First Department of Propedeutic and Internal Medicine, Joint Academic Rheumatology Program, 75 Mikras Asias Str, 11527, Athens, Greece.
Clin Rheumatol. 2022 Jun;41(6):1919-1923. doi: 10.1007/s10067-022-06190-3. Epub 2022 May 2.
COVID-19 has been associated with increased morbidity and mortality, globally. Whether COVID-19-related mortality is increased in patients with systemic rheumatic diseases (SRDs) is still debatable. Although results are somewhat conflicting, there are a handful of nationwide studies published indicating that, in individuals with SRD, there is signal for increased adverse COVID-19-related outcomes and higher mortality. It appears that there are differences in COVID-19-related mortality across various SRDs. Besides, certain disease-specific (disease activity, disease duration, medication received) and/or other features (e.g. comorbidities) seem to also affect COVID-19-related mortality in SRD patients. Herein, we wanted to highlight that a more individualized approach taking into consideration the effect of the aforementioned factors into the risk calculation for COVID-19 adverse outcomes, including mortality, in SRD patients is warranted. A multinational study based on nationwide data, examining all common SRDs and stratifying accordingly, would be of interest, toward this direction. Key Points • It is still debatable whether Covid-19-related mortality is increased in patients with sytemic rheumatic diseases (SRD). • Disease-specific risk factors (e.g. type of SRD, disease activity) should be taken into account in risk assessment for Covid-19-releted outcomes in SRD patients.

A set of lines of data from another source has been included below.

-- ==== Sys2Proof/Laws/Ends.lean ====
section
/-! SUPPORT. How a line goes on between transactions, and what the end of a transaction and an abandonment do, said once in the
words of Safety.lean. -/

namespace Sys2Proof.Machine

open Sys2Proof

/-! ### The first pollable record of a list (R46, R52) -/

/-- None is found in a list that names no pollable record. -/
theorem firstPollable_none {s : State} {l : List Nat} (h : s.NonePollable l) (k : Nat) : s.firstPollable l k = none := by
  induction l generalizing k with
  | nil => rfl
  | cons a l ih =>
    have rest := ih (fun n hn => h n (List.mem_cons_of_mem _ hn)) (k + 1)
    unfold State.firstPollable
    split
    · rename_i r hr
      rw [if_neg (by simp [h a (List.mem_cons_self ..) r hr]), rest]
    · exact rest

/-- The first pollable record of a list is the one found, at its place. -/
theorem firstPollable_first {s : State} {l : List Nat} {k : Nat} {r : Endpoint} (h : s.FirstOf l k r) (n : Nat) :
    s.firstPollable l n = some (n + k, r) := by
  obtain ⟨found, pollable, before, after, rfl, none, rfl⟩ := h
  induction before generalizing n with
  | nil => exact firstPollable_head found pollable
  | cons a before ih =>
    have rest := ih (n + 1) (fun m hm => none m (List.mem_cons_of_mem _ hm))
    have e : n + 1 + (before.length + 1) = n + ((a :: before).length + 1) := by simp only [List.length_cons]; omega
    rw [e] at rest
    show s.firstPollable (a :: (before ++ r.slot :: after)) n = _
    unfold State.firstPollable
    split
    · rename_i q hq
      rw [if_neg (by simp [none a (List.mem_cons_self ..) q hq]), rest]
    · exact rest

/-! ### Going on (R46, R47, R48, R52) -/

/-- The latches of the other lines stay when a line begins a transaction (R53). -/
theorem beginTransaction_latches_other {i j : Fin 12} (r : Endpoint) (s : State) (h : j ≠ i) :
    (s.beginTransaction i r).latches[j] = s.latches[j] := by
  have e : (s.beginTransaction i r).latches[j] = (s.captureT1 i).latches[j] := by rw [beginTransaction_latches]
  rw [e]
  show (s.latches.set i _)[j] = _
  simp [Fin.ext_iff.not.1 (Ne.symm h)]

/-- The line goes on by a transaction (R46, R52, R53), whatever of its phase and position was noted before. -/
theorem beginTransaction_next {i : Fin 12} {r : Endpoint} {s : State} {f : Line → Line} (hf : ∀ l, Line.GoneOn l (f l))
    (keep : ∀ l, (f l).tail = l.tail ∧ (f l).urgent = l.urgent ∧ (f l).txNumber = l.txNumber ∧ (f l).rate = l.rate) :
    s.PollsNext i r ((s.modLine i f).beginTransaction i r) := by
  obtain ⟨k1, k2, k3, k4⟩ := keep (s.line i)
  have g := (hf (s.line i)).config
  refine ⟨beginTransaction_starts (f := f) rfl rfl (modLine_line_same s i f) rfl rfl k1 ⟨k2, k3, g.1, g.2.2.1, k4⟩,
    ((wentOn_modLine i f s hf).trans (wentOn_beginTransaction i r _)).line, fun k => ?_⟩
  · exact inTxn_records r.slot (s := ((s.modLine i f).captureT1 i).modLine i
      (Line.beginPoll (s.modLine i f).localNs r.slot r.addr)) k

COVID-19 与全球范围内的发病率和死亡率增加有关。COVID-19 相关死亡率是否在系统性风湿病(SRD)患者中增加仍存在争议。尽管结果有些矛盾,但有一些全国性研究表明,在患有 SRD 的个体中,存在 COVID-19 相关不良结局和更高死亡率的信号。似乎不同的 SRD 之间 COVID-19 相关死亡率存在差异。此外,某些特定于疾病的因素(疾病活动度、疾病持续时间、接受的药物)和/或其他特征(例如合并症)似乎也会影响 SRD 患者的 COVID-19 相关死亡率。在此,我们想强调,需要采取更个体化的方法,考虑到上述因素对 SRD 患者 COVID-19 不良结局(包括死亡率)风险计算的影响。一项基于全国性数据的多国研究,检查所有常见的 SRD 并进行相应分层,将对此方向感兴趣。要点:• COVID-19 相关死亡率是否在系统性风湿病(SRD)患者中增加仍存在争议。• 在评估 SRD 患者 COVID-19 相关结局的风险时,应考虑特定于疾病的危险因素(例如 SRD 的类型、疾病活动度)。